Download the files and unzip.


### Install CRISPR_ambiguous_mapping

In [None]:
reinstall = True

if reinstall:    
    version = "0.0.41"
    !pip uninstall -y crispr-ambiguous-mapping
    !pip install --no-cache-dir crispr-ambiguous-mapping==$version

### Import Packages

In [3]:
%load_ext autoreload
%autoreload 2

import crispr_ambiguous_mapping

In [4]:
import pandas as pd
import matplotlib.pyplot as plt
import numpy as np

### Set inputs

In [5]:
#  Guide DF Filenames
CD19_guide_library_fn = "CD19_sgRNA_count_libraries_DS.txt"

# Load CD19 Library
CD19_guide_library_raw_df = pd.read_table(CD19_guide_library_fn, encoding='utf-8')
CD19_guide_library_raw_df.columns = [colname.strip() for colname in CD19_guide_library_raw_df.columns]

In [6]:
# Prepare dataframe for CRISPR-SURF input

CD19_guide_library_SURFinput_df = pd.DataFrame({"Chr": CD19_guide_library_raw_df["chromosome_#"],
            "Start": CD19_guide_library_raw_df["start"],
            "Stop": CD19_guide_library_raw_df["end"],
            "sgRNA_Sequence": CD19_guide_library_raw_df["sgRNA"],
            "Strand": CD19_guide_library_raw_df["strand"],
            "sgRNA_Type_ABE": np.where(CD19_guide_library_raw_df["start"].isna(), "negative_control", "observation"),
            "sgRNA_Type_CBE": np.where(CD19_guide_library_raw_df["start"].isna(), "negative_control", "observation")})

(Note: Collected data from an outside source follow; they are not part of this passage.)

-- ==== Sys2Proof/Machine/OperandClass.lean ====
section
/-! DEFINITION. The fields of each instruction word (R41, R66) and the classes of operand that each field admits
(R51, R55, R110, R134, R138, R153, R154, R158, R170, R225, R229, R250). -/

namespace Sys2Proof

/-- R41, R349. Why the decoder refuses a word: each constructor is one fault of the words alone. -/
inductive DecodeError where
  /-- R65. The opcode's cell in the map is reserved. -/
  | reservedOpcode
  /-- R4, R51, R58, R72. A field holds a reserved value. -/
  | reservedField
  /-- R41. A field the instruction does not use is not zero. -/
  | unusedField
  /-- R51, R66. An operand is of a class the field does not admit. -/
  | operandClass
  /-- R42. A header stands in an instruction position. -/
  | headerWord
  /-- R66. A value lies outside a limit of the field. -/
  | limit
  /-- R44. A literal word that the instruction needs lies beyond the words of the clause. -/
  | literalBeyond
  /-- R58. `mode` selects a rounding of 6 or 7. -/
  | modeRounding
  /-- R58. `mode` selects a subgroup of 5 to 7. -/
  | modeSubgroup
  deriving DecidableEq, Repr

/-- One byte field of an instruction word: a plain number, or an operand of the register-field map. -/
inductive RawField where
  | num (n : BitVec 8)
  | opnd (o : Operand)
  deriving DecidableEq, Repr

/-- R72. The number of a special register. -/
def SpecialReg.code : SpecialReg → BitVec 8
  | .lane => 0x00 | .wave => 0x01 | .helper => 0x02 | .retired => 0x03 | .timebase => 0x04 | .step => 0x05
  | .fpflags => 0x06 | .faultmask => 0x07 | .xva => 0x08 | .pathmask => 0x09 | .watch => 0x0A

/-- R201. The code of a fence kind. -/
def FenceKind.code : FenceKind → BitVec 2
  | .acq => 0 | .rel => 1 | .acqrel => 2 | .sc => 3

/-- R197. The code of a scope. -/
def Scope.code : Scope → BitVec 3
  | .wave => 0 | .group => 1 | .cluster => 2 | .die => 3 | .device => 4 | .system => 5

CD19_guide_library_SURFinput_df["Chr"] = CD19_guide_library_SURFinput_df["Chr"].str.replace(",","_")
CD19_guide_library_SURFinput_df.to_csv("CD19_guide_library_SURFinput.csv", index=False)

In [7]:
# Set predicted cutsite for each guide

CD19_guide_library_SURFinput_df_cutsite = CD19_guide_library_SURFinput_df.copy()
CD19_guide_library_SURFinput_df_cutsite["Cutsite"] = np.where(CD19_guide_library_SURFinput_df_cutsite["Strand"] == "+", CD19_guide_library_SURFinput_df_cutsite["Start"]+6, CD19_guide_library_SURFinput_df_cutsite["Start"]+14)

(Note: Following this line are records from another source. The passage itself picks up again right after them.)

-- ==== Sys2Proof/Machine/Translate.lean ====
section
/-! DEFINITION. Translation and its checks: page tables (R328 to R330), version records and copies on first store (R331,
R246, R260), hint ranges (R337, R338), frame pools (R414), access tables (R342, R343), range locks (R217, R218). -/

namespace Sys2Proof.Machine

/-- R342. The classes of masters of a context. -/
abbrev MasterClass := Nat

/-- R336. What an access needs of a leaf. -/
inductive Need where
  | read | write | atomic | exec
  deriving DecidableEq, Repr

/-- Whether a need changes memory. -/
def Need.writes : Need → Bool
  | .write | .atomic => true
  | _ => false

/-- R342. The index of a master of a context. -/
def masterOf (ctx : Nat) (k : MasterClass) : Nat := 8 * ctx + k

/-- R342. The index of the firmware master: the fill routine and the writes of version records. -/
def firmwareMaster : Nat := 513

/-- R342. The entry of a target for a master. -/
def Dev.accessEntry (d : Dev) (target master : Nat) : Option W64 :=
  (d.access.find? (fun e => e.target == target && e.master == master)).map AccessEntry.entry

/-- R342. Whether a target whose regions are no address ranges grants a master a bit; an entry that the driver has not
written grants everything (log 13). -/
def Dev.bitGranted (d : Dev) (target master j : Nat) (write : Bool) : Bool :=
  match d.accessEntry target master with
  | none => true
  | some e => e.getLsbD (if write then 32 + j else j)

/-- R342. The ranges of a target that an entry permits. -/
def Dev.permitted (d : Dev) (target : Nat) (e : W64) (write : Bool) : List (Nat × Nat) :=
  (d.regions.filter (fun r => r.target == target && e.getLsbD (if write then 32 + r.index else r.index))).map
    (fun r => (r.base, r.limit))

/-- R342. Whether a target grants a master a read or a write of a physical address. -/
def Dev.grants (d : Dev) (target master addr : Nat) (write : Bool) : Bool :=
  match d.accessEntry target master with
  | none => true
  | some e => (d.permitted target e write).any (fun r => decide (r.1 ≤ addr ∧ addr < r.2))

/-- R14. Where an HBM physical address lies: the stack, the channel and pseudo-channel in it, and the place in the channel:
the bits that select row and bank, and the byte of the 2 KiB run. -/
structure HbmPlace where
  stack : Nat
  channel : Nat
  pseudo : Nat
  row : Nat
  byte : Nat
  deriving DecidableEq, Repr

/-- R14. The split of an HBM physical address. -/
def hbmPlace (pa : Nat) : HbmPlace :=
  { stack := bitsOf pa 14 12, channel := bitsOf pa 19 15, pseudo := bitsOf pa 11 11, row := bitsOf pa 38 20
    byte := bitsOf pa 10 0 }

/-- R14. The quadrant controller of an HBM address: stack and quadrant. -/
def quadrantOf (pa : Nat) : Nat := (hbmPlace pa).stack * 4 + (hbmPlace pa).channel / 8

/-- What some ranges leave of a range, as a list of ranges. -/
def uncovered (rs : List (Nat × Nat)) (lo hi : Nat) : List (Nat × Nat) :=
  (rs.foldl (fun left r => left.flatMap (fun x => [(x.1, Nat.min x.2 r.1), (Nat.max x.1 r.2, x.2)])) [(lo, hi)]).filter
    (fun x => decide (x.1 < x.2))

/-- R14. Whether a range of HBM has an address of a quadrant controller; 1 MiB holds every controller. -/
def meetsQuadrant (q : Nat) (x : Nat × Nat) : Bool :=
  decide (x.1 + 2 ^ 20 ≤ x.2) ||
    (List.range ((x.2 + 4095) / 4096 - x.1 / 4096)).any (fun i => quadrantOf ((x.1 / 4096 + i) * 4096) == q)

/-- R342. Whether a target grants a master every address of a range that the target serves. -/
def Dev.grantsRange (d : Dev) (target master lo n : Nat) (write : Bool) : Bool :=
  match d.accessEntry target master with
  | none => true
  | some e => !((uncovered (d.permitted target e write) lo (lo + n)).any
      (fun x => decide (32 ≤ target) || meetsQuadrant target x))

/-- R342, R407. The master of an access of a class of a context to a space: host memory is reached as class 5. -/
def masterAt (ctx : Nat) (k : MasterClass) (sp : Space) : Nat :=
  masterOf ctx (match sp with | .host => 5 | _ => k)

/-- R343. Whether the quadrant controllers and the directory grant a class of a context a whole frame. -/
def Dev.frameGranted (d : Dev) (ctx : Nat) (k : MasterClass) (frame : Loc) (n : Nat) (write : Bool) : Bool :=
  let m := masterAt ctx k frame.space
  match frame.space with
  | .hbm => (List.range 33).all (fun t => d.grantsRange t m frame.addr n write)
  | .lpddr | .host => d.grantsRange 32 m frame.addr n write
  | _ => true

/-- R343. The target that refuses a master a request of some bytes at a place as it arrives. -/
def Dev.refusedBy (d : Dev) (m : Nat) (l : Loc) (n : Nat) (write : Bool) : Option Nat :=
  match l.space with
  | .hbm => (List.range 33).find? (fun t => !d.grantsRange t m l.addr n write)
  | .lpddr | .host => if d.grantsRange 32 m l.addr n write then none else some 32
  | _ => none

/-- An eight-byte word of HBM. -/
def Dev.word64 (d : Dev) (a : Nat) : Nat := leNat (d.hbm.readN a 8)

/-- R329, R331, R343. A leaf that a walk or a TLB has found: the entry and where it lies, the size of its page as a power of
two, the version slots of the address's 64 KiB page, and the verdicts that a translation unit keeps. -/
structure Leaf where
  entry : Nat
  entryAt : Nat
  bits : Nat
  slots : List VSlot
  verdicts : List Verdict
  deriving DecidableEq, Repr

/-- R330. The result of a walk; an invalid entry carries the place and the level's page size. -/
inductive Walk where
  | leaf (l : Leaf)
  | invalid (entryAt bits : Nat)
  | malformed
  deriving DecidableEq, Repr

/-- R329. The address field of an entry. -/
def entryAddr (e : Nat) : Nat := bitsOf e 56 8 * 256

/-- R329. A bit of an entry. -/
def entryBit (e i : Nat) : Bool := e / 2 ^ i % 2 == 1

/-- R329. The target field. -/
def entryTarget (e : Nat) : Nat := bitsOf e 61 60

/-- R329, R330. Whether a leaf entry of a page of 2^bits bytes is well formed. -/
def leafOk (e bits : Nat) : Bool :=
  let a := entryAddr e
  let t := entryTarget e
  if entryBit e 59 then
    decide (bits ≤ 21) && decide (t ≤ 1) && decide (a < 2 ^ 39) && (bits == 16 || a % 2048 == 0)
  else match t with
    | 0 => a % 2 ^ bits == 0 && decide (a < 2 ^ 39)
    | 1 => a % 2 ^ bits == 0 && decide (a < 2 ^ 42)
    | 2 => a % 2 ^ bits == 0 && decide (a < 2 ^ 49)
    | _ => a % 2 ^ 48 % 2 ^ bits == 0

/-- R330. A walk over the remaining levels: the lowest index bit and the index width of each. -/
def Dev.walkFrom (d : Dev) (va : Nat) : List (Nat × Nat) → Nat → Bool → Walk
  | [], _, _ => .malformed
  | (sh, w) :: rest, table, root =>
    let at_ := table + 8 * (va / 2 ^ sh % 2 ^ w)
    let e := d.word64 at_
    if bitsOf e 58 57 ≠ 0 ∨ bitsOf e 1 0 ≠ 0 then .malformed
    else if e / 2 ^ 62 = 0 then .invalid at_ sh
    else if e / 2 ^ 62 = 1 then
      if entryTarget e ≠ 0 ∨ entryBit e 59 ∨ bitsOf e 7 0 ≠ 0 ∨ rest.isEmpty ∨
          (root && entryAddr e % 2048 != 0) then .malformed
      else d.walkFrom va rest (entryAddr e) false
    else if e / 2 ^ 62 = 2 then
      if root || !leafOk e sh then .malformed else .leaf ⟨e, at_, sh, [], []⟩
    else .malformed

/-- R328. The levels of a page table. -/
def pageLevels : List (Nat × Nat) := [(39, 9), (31, 8), (26, 5), (21, 5), (16, 5)]

/-- R328, R330. The walk of a virtual address from a root table. -/
def Dev.walkTable (d : Dev) (root va : Nat) : Walk := d.walkFrom va pageLevels root true

/-- R331. A slot's 16 bytes. -/
def VSlot.bytes (v : VSlot) : List Byte :=
  leBytes 8 ((if v.valid then 2 ^ 63 else 0) + (if v.stamped then 2 ^ 62 else 0) + v.target * 2 ^ 60 + v.frame) ++
    leBytes 8 (v.hi * 2 ^ 24 + v.lo)

/-- R331. An empty slot. -/
def VSlot.empty : VSlot := ⟨false, false, 0, 0, 0, 0⟩

/-- R331. The slots of the record at an HBM address. -/
def Dev.record (d : Dev) (at_ : Nat) : List VSlot :=
  (List.range 4).map (fun i =>
    let a := d.word64 (at_ + 16 * i)
    let b := d.word64 (at_ + 16 * i + 8)
    { valid := entryBit a 63, stamped := entryBit a 62, target := bitsOf a 61 60, frame := bitsOf a 56 16 * 65536,
      hi := bitsOf b 47 24, lo := bitsOf b 23 0 })

/-- R331. The bytes of a record: its valid slots and then the empty ones. -/
def recordBytes (vs : List VSlot) : List Byte :=
  ((vs.filter VSlot.valid ++ List.replicate 4 VSlot.empty).take 4).flatMap VSlot.bytes

/-- R331. The address of the record of an address under a leaf with V = 1. -/
def Leaf.record (l : Leaf) (va : Nat) : Nat :=
  entryAddr l.entry + (if l.bits = 21 then 64 * (va / 65536 % 32) else 0)

/-- The space of a tier. -/
def tierSpace (target : Nat) : Space := if target = 0 then .hbm else if target = 1 then .lpddr else .host

/-- R328, R330, R331. The walk of a virtual address from a root table, with the version slots of its 64 KiB page. -/
def Dev.walk (d : Dev) (root va : Nat) : Walk :=
  match d.walkTable root va with
  | .leaf l => .leaf { l with slots := if entryBit l.entry 59 then d.record (l.record va) else [] }
  | w => w

/-- R329, R331. The frame of a leaf in which an address lies, with its size: the current version, or the page's own frame.
None when the record holds no current version. -/
def Leaf.frame (l : Leaf) : Option (Loc × Nat) :=
  if entryBit l.entry 59 then
    match l.slots with
    | v :: _ => if v.valid then some (⟨tierSpace v.target, v.frame⟩, 65536) else none
    | [] => none
  else if entryTarget l.entry = 3 then some (⟨.fabric, entryAddr l.entry⟩, 2 ^ l.bits)
  else some (⟨tierSpace (entryTarget l.entry), entryAddr l.entry⟩, 2 ^ l.bits)

/-- R329, R331. Where an address under a leaf lies: the current version, the frame, or the peer's address. -/
def Leaf.loc (l : Leaf) (va : Nat) : Option Loc :=
  l.frame.map (fun f => { f.1 with addr := f.1.addr + va % f.2 })

/-- R337. A hint record. -/
structure Hint where
  base : Nat
  length : Nat
  home : Nat
  unwritten : Bool
  large : Bool
  peer : Nat
  /-- The units that pin the range's translations. -/
  keep : Nat
  backing : Nat
  deriving DecidableEq, Repr

/-- R337, R341. The hint records of a context. -/
def Dev.hints (d : Dev) (c : Context) : List Hint :=
  (List.range c.nhint).map (fun i =>
    let bs := d.hbm.readN (c.hints + 32 * i) 32
    let fl := field bs 17 1
    { base := field bs 0 8, length := field bs 8 8, home := field bs 16 1, unwritten := fl % 2 == 1,
      large := fl / 2 % 2 == 1, peer := field bs 18 2 % 512, keep := field bs 20 4, backing := field bs 24 8 })

/-- R338. The hint range of an address. -/
def Dev.hintOf (d : Dev) (c : Context) (va : Nat) : Option Hint :=
  (d.hints c).find? (fun h => decide (h.base ≤ va ∧ va < h.base + h.length))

### Get the demultiplexed fileames

In [4]:
# REPLACE ABE8e DIRECTORY WITH DOWNLOADED DIRECTORY
cd19_abe8e_redo_directory = "./ABE8e_fastqs"

cd19_abe8e_redo_presort_fns = ["AAGTAGAG_AAGTAGAG_R1-CD19_presort_1_ABE8.fastq.gz",
                              "AAGTAGAG_CATGATCG_R1-CD19_presort_2_ABE8.fastq.gz",
                              "AAGTAGAG_AACGCATT_R1-CD19_presort_3_ABE8.fastq.gz"]
cd19_abe8e_redo_low_fns = ["AAGTAGAG_ACACGATC_R1-CD19_low_1_ABE8.fastq.gz",
                          "AAGTAGAG_CGTTACCA_R1-CD19_low_2_ABE8.fastq.gz",
                          "AAGTAGAG_AGGTAAGG_R1-CD19_low_3_ABE8.fastq.gz"]
cd19_abe8e_redo_plasmid_fns = ["CGCGCGGT_AGGTAAGG_R1_CD19_plasmid_pool.fastq.gz",
                              "CGCGCGGT_AGGTAAGG_R1_CD19_plasmid_pool.fastq.gz",
                              "CGCGCGGT_AGGTAAGG_R1_CD19_plasmid_pool.fastq.gz"]
cd19_abe8e_redo_high_fns = ["AAGTAGAG_CGCGCGGT_R1-CD19_high_1_ABE8.fastq.gz",
                           "AAGTAGAG_TCCTTGGT_R1-CD19_high_2_ABE8.fastq.gz",
                           "AAGTAGAG_AACAATGG_R1-CD19_high_3_ABE8.fastq.gz"]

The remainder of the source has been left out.